Nuhu Yusuf, Mohd Amin Mohd Yunus, Norfaradilla Wahid, Aida Mustapha, Nazri Mohd Nawi and Noor Azah Samsudin

International Journal of Data Mining, Modelling and Management, 2022, vol. 14, issue 1, 30-40

Abstract: Query expansions are being used in many search applications for retrieving relevant documents. Although retrieving the relevant documents are important for search users, the complexity of Arabic morphology remains a challenge.
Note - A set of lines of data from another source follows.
theorem kept_execDoorbellCqHead {z} (qp value s) (hk : Kept z s) :
    keptOut z (execDoorbellCqHead qp value s) := by
  unfold execDoorbellCqHead
  repeat'
    first
      | with_reducible
          first
            | assumption | apply kept_ite | apply kept_hostAccess | apply kept_writeHeadOpen | apply kept_ite_snd
            | apply kept_next | apply kept_next
      | dsimp only | split | intro _

theorem kept_execNegotiate {z} (s) (hk : Kept z s) :
    keptOut z (execNegotiate s) := by
  unfold execNegotiate
  repeat'
    first
      | with_reducible
          first
            | assumption | apply kept_ite | apply kept_hostAccess | apply kept_doNegotiate | apply kept_ite_snd
            | apply kept_next | apply kept_next
      | dsimp only | split | intro _

theorem kept_execAdmqEnable {z} (s) (hk : Kept z s) :
    keptOut z (execAdmqEnable s) := by
  unfold execAdmqEnable
  repeat'
    first
      | with_reducible
          first
            | assumption | apply kept_ite | apply kept_hostAccess | apply kept_setAdmq | apply kept_ite_snd
            | apply kept_next | apply kept_next
      | dsimp only | split | intro _

theorem kept_execAdmqDisable {z} (s) (hk : Kept z s) :
    keptOut z (execAdmqDisable s) := by
  unfold execAdmqDisable
  repeat'
    first
      | with_reducible
          first
            | assumption | apply kept_ite | apply kept_hostAccess | apply kept_clearAdmq | apply kept_ite_snd
            | apply kept_next | apply kept_next
      | dsimp only | split | intro _

theorem kept_execAdmqDeletionDone {z} (s) (hk : Kept z s) :
    keptOut z (execAdmqDeletionDone s) := by
  unfold execAdmqDeletionDone
  repeat'
    first
      | with_reducible
          first
            | assumption | apply kept_ite | apply kept_floorEvent | apply kept_admqDeleted | apply kept_ite_snd
            | apply kept_next | apply kept_next
      | dsimp only | split | intro _

theorem kept_execQerrClear {z} (hi value s) (hk : Kept z s) :
    keptOut z (execQerrClear hi value s) := by
  unfold execQerrClear
  repeat'
    first
      | with_reducible
          first
            | assumption | apply kept_ite | apply kept_hostAccess | apply kept_clearQerr | apply kept_ite_snd
            | apply kept_next | apply kept_next
      | dsimp only | split | intro _

theorem kept_execEventsClear {z} (value s) (hk : Kept z s) :
    keptOut z (execEventsClear value s) := by
  unfold execEventsClear
  repeat'
    first
      | with_reducible
          first
            | assumption | apply kept_ite | apply kept_hostAccess | apply kept_clearEvents | apply kept_ite_snd
            | apply kept_next | apply kept_next
      | dsimp only | split | intro _

theorem kept_execEventMaskWrite {z} (value s) (hk : Kept z s) :
    keptOut z (execEventMaskWrite value s) := by
  unfold execEventMaskWrite
  repeat'
    first
      | with_reducible
          first
            | assumption | apply kept_ite | apply kept_hostAccess | apply kept_setMask | apply kept_ite_snd
            | apply kept_next | apply kept_next
      | dsimp only | split | intro _

theorem kept_execRegisterWrite {z} (offset size value s) (hk : Kept z s) :
    keptOut z (execRegisterWrite offset size value s) := by
  unfold execRegisterWrite
  repeat'
    first
      | with_reducible
          first
            | assumption | apply kept_ite | apply kept_hostAccess | apply kept_barWriteSized | apply kept_ite_snd
            | apply kept_next | apply kept_next
      | dsimp only | split | intro _

theorem kept_execRecStartWrite {z} (value s) (hk : Kept z s) :
    keptOut z (execRecStartWrite value s) := by
  unfold execRecStartWrite
  repeat'
    first
      | with_reducible
          first
            | assumption | apply kept_ite | apply kept_hostAccess | apply kept_startFill | apply kept_ite_snd
            | apply kept_next | apply kept_next
      | dsimp only | split | intro _

theorem kept_execRecorderFillDone {z} (s) (hk : Kept z s) :
    keptOut z (execRecorderFillDone s) := by
  unfold execRecorderFillDone
  repeat'
    first
      | with_reducible
          first
            | assumption | apply kept_ite | apply kept_floorEvent | apply kept_fillDone | apply kept_ite_snd
            | apply kept_next | apply kept_next
      | dsimp only | split | intro _

theorem kept_execCoalTimeExpiry {z} (qp s) (hk : Kept z s) :
    keptOut z (execCoalTimeExpiry qp s) := by
  unfold execCoalTimeExpiry
  repeat'
    first
      | with_reducible
          first
            | assumption | apply kept_ite | apply kept_floorEvent | apply kept_coalExpired | apply kept_ite_snd
            | apply kept_next | apply kept_next
      | dsimp only | split | intro _

theorem kept_execAcceptedTimeout {z} (qp tag s) (hk : Kept z s) :
    keptOut z (execAcceptedTimeout qp tag s) := by
  unfold execAcceptedTimeout
  repeat'
    first
      | with_reducible
          first
            | assumption | apply kept_ite | apply kept_floorEvent | apply kept_acceptedTimeout | apply kept_ite_snd
            | apply kept_next | apply kept_next
      | dsimp only | split | intro _

theorem kept_execQueueCreate {z} (p s) (hk : Kept z s) :
    keptOut z (execQueueCreate p s) := by
  unfold execQueueCreate
  repeat'
    first
      | with_reducible
          first
            | assumption | apply kept_ite | apply kept_answer | apply kept_fetchPacket | apply kept_cmdQueueCreate
            | apply kept_ite_snd | apply kept_next
      | (refine kept_snd ?_ (by assumption)) | dsimp only | split | intro _

theorem kept_execQueueDelete {z} (p s) (hk : Kept z s) :
    keptOut z (execQueueDelete p s) := by
  unfold execQueueDelete
  repeat'
    first
      | with_reducible
          first
            | assumption | apply kept_ite | apply kept_answer | apply kept_fetchPacket | apply kept_cmdQueueDelete
            | apply kept_ite_snd | apply kept_next
      | (refine kept_snd ?_ (by assumption)) | dsimp only | split | intro _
As such, many irrelevant documents were still retrieved from the ranked results. To address this challenge, this paper proposes a new searching method for Arabic text semantic-based query expansion. The proposed method combines Arabic word synonyms and ontology to expand the query with additional terms. Specifically, the proposed method combined lexical words within the ranking algorithm and then improved with ontology links to expand query. The performance of Arabic text semantic-based query expansion was evaluated in terms of average precision, means average precision and means reciprocal rank. Experiments on Quran datasets show that the proposed method using Arabic text semantic-based query expansion approach outperforms the previous methods using other dataset which is called Tafsir dataset. The proposed method achieved 15.44% mean average precision.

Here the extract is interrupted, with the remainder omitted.